The epoxidation of unsaturated fatty acids and triglycerides results in products with increased polarity and reactivity. Vegetable oil-based epoxides are usually chemically produced on an industrial scale from soybean oil. The epoxidation takes place via the so-called Prileshaev reaction, in which olefinic double bonds of the unsaturated fatty acids are converted by peracid to the epoxide (oxirane). Peracid formation is often carried out in situ by reaction of hydrogen peroxide with acetic or formic acid using strong mineral acids, for example sulphuric acid, or ion exchange resins as catalysts. In chemical reactions, the main problems are the demanding process control due to a strongly exothermic reaction, strongly acidic reaction conditions and associated side reactions, as well as high salt content during product preparation.
An alternative to this chemical process is chemo-enzymatic epoxidation, in which a lipase enzymatically catalyzes the peracid formation from fatty acid and hydrogen peroxide. The main advantages are milder process conditions and a higher selectivity of the reaction. Undesired ring-opening reactions occurring in the chemical method can be largely avoided in the chemo-enzymatic process.

Fraunhofer IGB is investigating the oleochemical use of oils and fats in various projects, with a further focus on the enzymatic production of epoxy building blocks for various applications. The focus is on the one hand on the identification of suitable biocatalysts and on the other hand on process development and scaling of the multi-phase reaction system together with Fraunhofer CBP in Leuna. When selecting the renewable raw materials to be used, special emphasis is placed on recycling non-food-relevant substrates.

New enzymes

In a screening process at the Fraunhofer IGB, new, not commercially available enzymes were identified which catalyse the formation of peracids and thus, in a subsequent step, the epoxidation of unsaturated fatty acids. The enzymes are currently being characterized and examined for their technical application possibilities. In addition, a suitable immobilisation and, if necessary, enzyme modifications at the protein level could contribute to an increased activity and stability of the biocatalyst.

Process development

For the chemo-enzymatic epoxidation of vegetable oils and fatty acids we at Fraunhofer IGB mainly use vegetable oils which are not used as food. We were able to optimize the process for the conversion of different substrates by an immobilized lipase from Candida antarctica (Novozym^® 435) with regard to substrate concentration, hydrogen peroxide addition, amount of enzyme used and temperature in such a way that various unsaturated fatty acids and oils are converted almost completely to the corresponding epoxides. Following the process development on a laboratory scale, the Fraunhofer CBP will enlarge the scale and develop process diagrams for a production plant on a technical scale and evaluate its economic efficiency.
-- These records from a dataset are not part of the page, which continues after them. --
/-! ## RELOC_COPY (R171 steps 3 to 6, R173) -/

/-- Forward accepted accesses to a new frame, with the new generation, in order: a wait that one begins is withdrawn there from
then on (R171 step 4, R105). -/
def forwardTo (s : State) (n : Thr) (g : Nat) (l : List ObjPkt) : State :=
  l.foldl (fun s p =>
    let s := if p.req = 0 then s else modReq s p.req fun r => { r with frame := n.core * 128 + n.row, gen := g }
    arrive s n.core n.row (.admission { p with frame := n, gen := g })) s

/-- Forward the accesses held for a frame. -/
def forwardHeld (s : State) (f n : Thr) (g : Nat) : State :=
  let held := (getCore s f.core).moving.filter fun p => p.frame = f
  forwardTo (modCore s f.core fun c => { c with moving := c.moving.filter fun p => p.frame ≠ f }) n g held

/-- The copy streamer asks for the bus of a row's column, for the whole row (R95, R171). -/
def copyBus (s : State) (t : Thr) : State := putBus s t.core (subOf (getCore s t.core) t.row) true 4096

/-- A request of the copy streamer for a row's column is not granted to its end. -/
def copyBusy (s : State) (t : Thr) : Bool := busBusy s t.core (subOf (getCore s t.core) t.row)

/-- Step RELOC_COPY: with a credit at either core, and then with the buses of both columns. -/
def relocCopied (s : State) (id : Nat) : State :=
  match findReq s id with
  | none => s
  | some r =>
    let slot := slotOf s (tileOf r.thr.core)
    match entryAddr s slot r.oh r.sub, recordNow s slot r.oh with
    | some a, some x =>
      let w0 := getWord s a
      let f := refThr (BitVec.ofNat 64 (entFrame w0))
      let n : Thr := ⟨r.frame / 128, r.frame % 128⟩
      let need := if f.core = n.core then 2 else 1
      if r.phase = .moving then
        if freeCredits s f.core < need || freeCredits s n.core < need then post s 1 (.relocCopy id)
        else
          let s := if f.core = n.core then spendCredits s f.core 2 else spendCredits (spendCredits s f.core 1) n.core 1
          post (modReq (copyBus (copyBus s f) n) id fun r => { r with phase := .copying }) 1 (.relocCopy id)
      else if copyBusy s f || copyBusy s n then post s 1 (.relocCopy id)
      else
        let g := nextGen (entGen w0)
        let s := copyRow s f n
        let s := setFrame s n.core n.row r.oh r.sub g 1 (rCache x)
        let s := setFrame (dropGranules s f.core f.row) f.core f.row r.oh r.sub g 3 false
        let s := redirectWaiters (forwardHeld (holdQueued s f) f n g) f.core f.row
        let s := unclaim (writeEntry s a (mkEntry (refOf s n).toNat g 1) r.tag) slot r.oh r.sub
        let s := pushFrame s (poolKey slot (rPool x)) (f.core * 128 + f.row)
        finishOp s (tileOf (coreOfAddr a)) id slot r.oh (entGen w0 = 16383) 0
    | _, _ => replyArrives s id (.trap .objNull noSub)
def execRelocCopy (s : State) : Out :=
  match s.doing with | some (.relocCopy id) => .next (echoes (relocCopied s id)) | _ => .next s

end Sys2Proof.Machine
end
• We offer you screening for suitable enzymes for epoxidation.
  
• We also provide biotechnologically produced sample quantities of epoxides based on various vegetable oils, free fatty acids and fatty acid esters.
  
• Furthermore, we offer a detailed characterization of vegetable oil epoxides (thin layer chromatography, iodine number, epoxy oxygen content, FT-IR spectroscopy, rheology, dynamic differential calorimetry, gas chromatography) as well as
  
• Optimization of relevant process parameters by means of statistical design of experiments and
  
• Scaling up to the 100 litre scale.